An urban agenda for Missouri

January 1, 2008 |

HOV Lanes

The Star’s Prime Buzz blog recently noted that Jackson County Executive Mike Sanders was in St. Louis to meet with counterparts there about common issues for Missouri’s two principal metro areas. Even though more than half of Missourians live in the two metro areas, too often the General Assembly is ruled by a minority of rural legislators. This is often because legislators from the two cities waste time fighting each other instead of working together on common issues like education, crime, development, transportation, etc.

HOV SignPerhaps the two delegations could start with a small issue like HOV/carpool lanes. Tomorrow Hwy 40 in St. Louis closes for two years of reconstruction, and the city is freaked out about what will happen without one of its most important highways. It would be like closing I-70 in Jackson County or I-35 in Johnson County. KMOV-TV recently reported that MoDOT is encouraging people to carpool, but can’t designate special lanes because carpool lanes are illegal in Missouri. (technically, the lanes are legal, but state law does not allow police to write tickets to motorists who violate the lanes).

Kansas City also has a big interest in HOV lanes for areas like the Paseo Bridge corridor, I-70, US 71, or I-435. A temporary bus-only lane was used on Burlington Road in 2005 during the closure of the Paseo Bridge, and it was very successful. KC already several bus lanes in the Downtown Loop and along the MAX Bus Rapid Transit line on Main Street, but the city can’t do anything to enforce the bus or carpool restriction. The lack of a HOV law was one of the reasons MoDOT refuses to put HOV lanes on the new Paseo Bridge.

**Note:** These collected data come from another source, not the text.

-- ==== Sys2Proof/Proofs/SkeinServices.lean ====
section
/-! SUPPORT. Proofs/SkeinServices.lean: what stands around the cores: swaps and windows of the equaliser, core 3's code, bank switches,
RESET, the host window and the doorbell (R45, R387, R401, R403 to R407). -/

namespace Sys2Proof.Machine

open Sys2Proof

section
variable {s t u : State} {a c d n k v lo hi : Nat} {x : SkCore}

/-! ## Interrupts made pending (R398) -/

theorem coreAt_setCore_other (h : c ≠ n) (s : State) (x : SkCore) : coreAt (setCore s c x) n = coreAt s n := by
  simp only [coreAt, setCore, Vector.toArray_setIfInBounds, Array.getD_eq_getD_getElem?]
  rw [Array.getElem?_setIfInBounds_ne h]

theorem pendCore_other (h : c ≠ n) : coreAt (pendCore s c k) n = coreAt s n := by
  rw [pendCore]
  split
  · exact coreAt_setCore_other h _ _
  · rfl

/-- The core with one source more pending. -/
def pendOn (x : SkCore) (k : Nat) : SkCore :=
  if x.st = .wait ∧ (x.ipend ||| BitVec.ofNat 8 (2 ^ k)) &&& x.ien ≠ 0 then
    { x with ipend := x.ipend ||| BitVec.ofNat 8 (2 ^ k), st := .run } else { x with ipend := x.ipend ||| BitVec.ofNat 8 (2 ^ k) }

theorem pendCore_same (hc : c < 4) (hd : domOn s (28 + c) = true) : coreAt (pendCore s c k) c = pendOn (coreAt s c) k := by
  rw [pendCore, if_pos hd]
  dsimp only
  rw [coreAt_setCore hc]
  rfl

theorem ipend_or (hk : k < 8) (p : BitVec 8) : (p ||| BitVec.ofNat 8 (2 ^ k)).getLsbD k = true := by
  rw [BitVec.getLsbD_or, BitVec.getLsbD_ofNat, Nat.testBit_two_pow_self, decide_eq_true hk]
  simp

theorem pendOn_ipend (hk : k < 8) : (pendOn x k).ipend.getLsbD k = true := by
  rw [pendOn]
  split <;> exact ipend_or hk _

theorem pendOn_d : (pendOn x k).d = x.d := by
  rw [pendOn]
  split <;> rfl

theorem pendOn_wakes (hk : k < 8) (hw : x.st = .wait) (he : x.ien.getLsbD k = true) : (pendOn x k).st = .run := by
  have h : (x.ipend ||| BitVec.ofNat 8 (2 ^ k)) &&& x.ien ≠ 0 := fun hz => by
    have hbit : ((x.ipend ||| BitVec.ofNat 8 (2 ^ k)) &&& x.ien).getLsbD k = true := by
      rw [BitVec.getLsbD_and, ipend_or hk, he]
      rfl
    rw [hz] at hbit
    simp at hbit
  rw [pendOn, if_pos ⟨hw, h⟩]

/-- Core 0 is the first that `pendCores` reaches. -/
theorem pendCores_first (hd : domOn s 28 = true) (hi k : Nat) : coreAt (pendCores s 0 hi k) 0 = pendOn (coreAt s 0) k := by
  have h : ∀ n, coreAt (forUpTo (n + 1) s (fun c s => if 0 ≤ c ∧ c ≤ hi then pendCore s c k else s)) 0 = pendOn (coreAt s 0) k := fun n => by
    induction n with
    | zero =>
      rw [forUpTo_succ, if_pos ⟨Nat.le_refl 0, Nat.zero_le hi⟩]
      exact pendCore_same (by decide) hd
    | succ n ih =>
      rw [forUpTo_succ]
      split
      · rw [pendCore_other (Nat.succ_ne_zero n), ih]
      · exact ih
  exact h 3

/-! ## A permitted swap (R45, R46) -/

theorem swapBad_false (hen : flag s Reg.warpCtrl 1 = true) (hlos : s.warp.los = false)
    (hmain : 64 ≤ (BitVec.ofNat 10 (s.warp.shadow.getD (fld s Reg.warpEqCfg 4 0) 0)).toInt)
    (hout : s.warp.full = false → ∀ n < 31, n + 3 < fld s Reg.warpEqCfg 4 0 ∨ fld s Reg.warpEqCfg 4 0 + 11 < n → s.warp.shadow.getD n 0 = 0) :
    swapBad s = false := by
  have hsigned : decide (signed 10 (s.warp.shadow.getD (eqMain s) 0) < 64) = false := by
    rw [signed_eq_toInt]
    exact decide_eq_false (by rw [eqMain]; omega)
  have hany : (List.range 34).any (fun n => !tapInside s s.warp.full n && s.warp.shadow.getD n 0 != 0) = false := by
    refine List.any_eq_false.2 fun n _ h => ?_
    simp only [tapInside, eqMain, Bool.and_eq_true, Bool.not_eq_true', Bool.or_eq_false_iff, Bool.and_eq_false_iff, decide_eq_false_iff_not, bne_iff_ne] at h
    obtain ⟨⟨⟨hf, h31⟩, hn⟩, hne⟩ := h
    exact hne (hout hf n (by omega) (hn.imp (fun h => Nat.lt_of_not_le (of_decide_eq_false h)) (fun h => Nat.lt_of_not_le (of_decide_eq_false h))))
  rw [swapBad, hen, hlos, hsigned, hany]
  rfl

theorem warpEqTap_inj (i j : Nat) (h : Reg.warpEqTap i = Reg.warpEqTap j) : i = j := by
  unfold Reg.warpEqTap at h
  omega

theorem useTaps_kept' (l : List Nat) : Kept 8 s (useTaps s l) := useTaps_kept (.refl 8 s) (.refl _)

theorem rd_useTaps_other (hs : s.inv) (ha : ∀ i, Reg.warpEqTap i ≠ a) (l : List Nat) : rd (useTaps s l) a = rd s a := by
  have h : ∀ n, (forUpTo n s (fun n s => setReg s (Reg.warpEqTap n) (l.getD n 0 % 1024))).inv ∧
      rd (forUpTo n s (fun n s => setReg s (Reg.warpEqTap n) (l.getD n 0 % 1024))) a = rd s a := fun n => by
    induction n with
    | zero => exact ⟨hs, rfl⟩
    | succ n ih =>
      rw [forUpTo_succ]
      exact ⟨setReg_inv ih.1 _ _, (rd_setReg_other ih.1 (ha n) _).trans ih.2⟩
  exact (h 34).2

theorem eqSwap_swaps (hs : s.inv) (hb : swapBad s = false) :
    (eqSwap s).warp = { s.warp with swapPend := false, swapDone := true } ∧
      (∀ n < 34, rd (eqSwap s) (Reg.warpEqTap n) = s.warp.shadow.getD n 0 % 1024) ∧
      fld (eqSwap s) Reg.warpEqStat 31 16 = min 0xFFFF (fld s Reg.warpEqStat 31 16 + 1) ∧ (eqSwap s).selvedge = s.selvedge := by
  have hk := useTaps_kept' (s := s) s.warp.shadow
  have hi := hk.inv hs
  have hw := setWarp_inv hi { s.warp with swapPend := false, swapDone := true }
  have heq : eqSwap s = bumpFld (setWarp (useTaps s s.warp.shadow) { s.warp with swapPend := false, swapDone := true }) Reg.warpEqStat 31 16 := by
    rw [eqSwap, hb, if_neg Bool.false_ne_true]
    dsimp only
    rw [hk.warp_eq rfl]
  rw [heq]
  refine ⟨by rw [bumpFld_warp]; rfl, fun n hn => ?_, ?_, ?_⟩
  · have hset : rd (useTaps s s.warp.shadow) (Reg.warpEqTap n) = s.warp.shadow.getD n 0 % 1024 % 2 ^ 32 :=
      ((rd_forUpTo_setReg warpEqTap_inj (fun n => s.warp.shadow.getD n 0 % 1024) hs 34).2 n hn).1
    rw [rd_bumpFld_other hw (warpEqTap_apart hn).1, rd_setWarp, hset]
    omega
  · rw [fld_bumpFld_same hw (by decide) (by decide), fld_setWarp, fld, rd_useTaps_other hs (fun i => by unfold Reg.warpEqTap Reg.warpEqStat; omega), ← fld]
    rfl
  · rw [bumpFld_selvedge]
    exact hk.selvedge_eq rfl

So how about some leaders in the KC and St. Louis delegations to Jeff City get together and show some leadership on this issue? Reaching out to the fast-growing cities of Springfield and Columbia would encompass up to 60% of the state’s population and easily out-vote the BFE delegation. Times have changed and Missouri is now more urban than rural. It’s time we started acting like it.


Comments

4 Comments so far

  1. brent on January 1, 2008 2:04 pm

    I can’t understand why any of the rural delegates would oppose HOV lanes. It’s not like they have to put them in. Doesn’t make any sense at all.

  2. anthony on January 1, 2008 8:28 pm

    Well when you see the quality of MO legislators are by observing the actions of the 3 recent ones that couldn’t run again, couldn’t find another job, and had to run for KCMO Council, you’d understand why this won’t happen.

  3. William Rockhill Nelson on January 1, 2008 10:17 pm

    Rural legislators haven’t opposed HOV lanes because no one has ever introduced legislation to allow for these lanes. HOV would probably pass, but the cities haven’t pushed for them.

  4. bryan on October 4, 2008 11:33 am

    we need carpool lanes, i see so many people driving slow in the fast lanes and causing traffic problems. ive been to other cities where they have carpool lanes and they are used frequently. wake up missouri get with the 21rst century!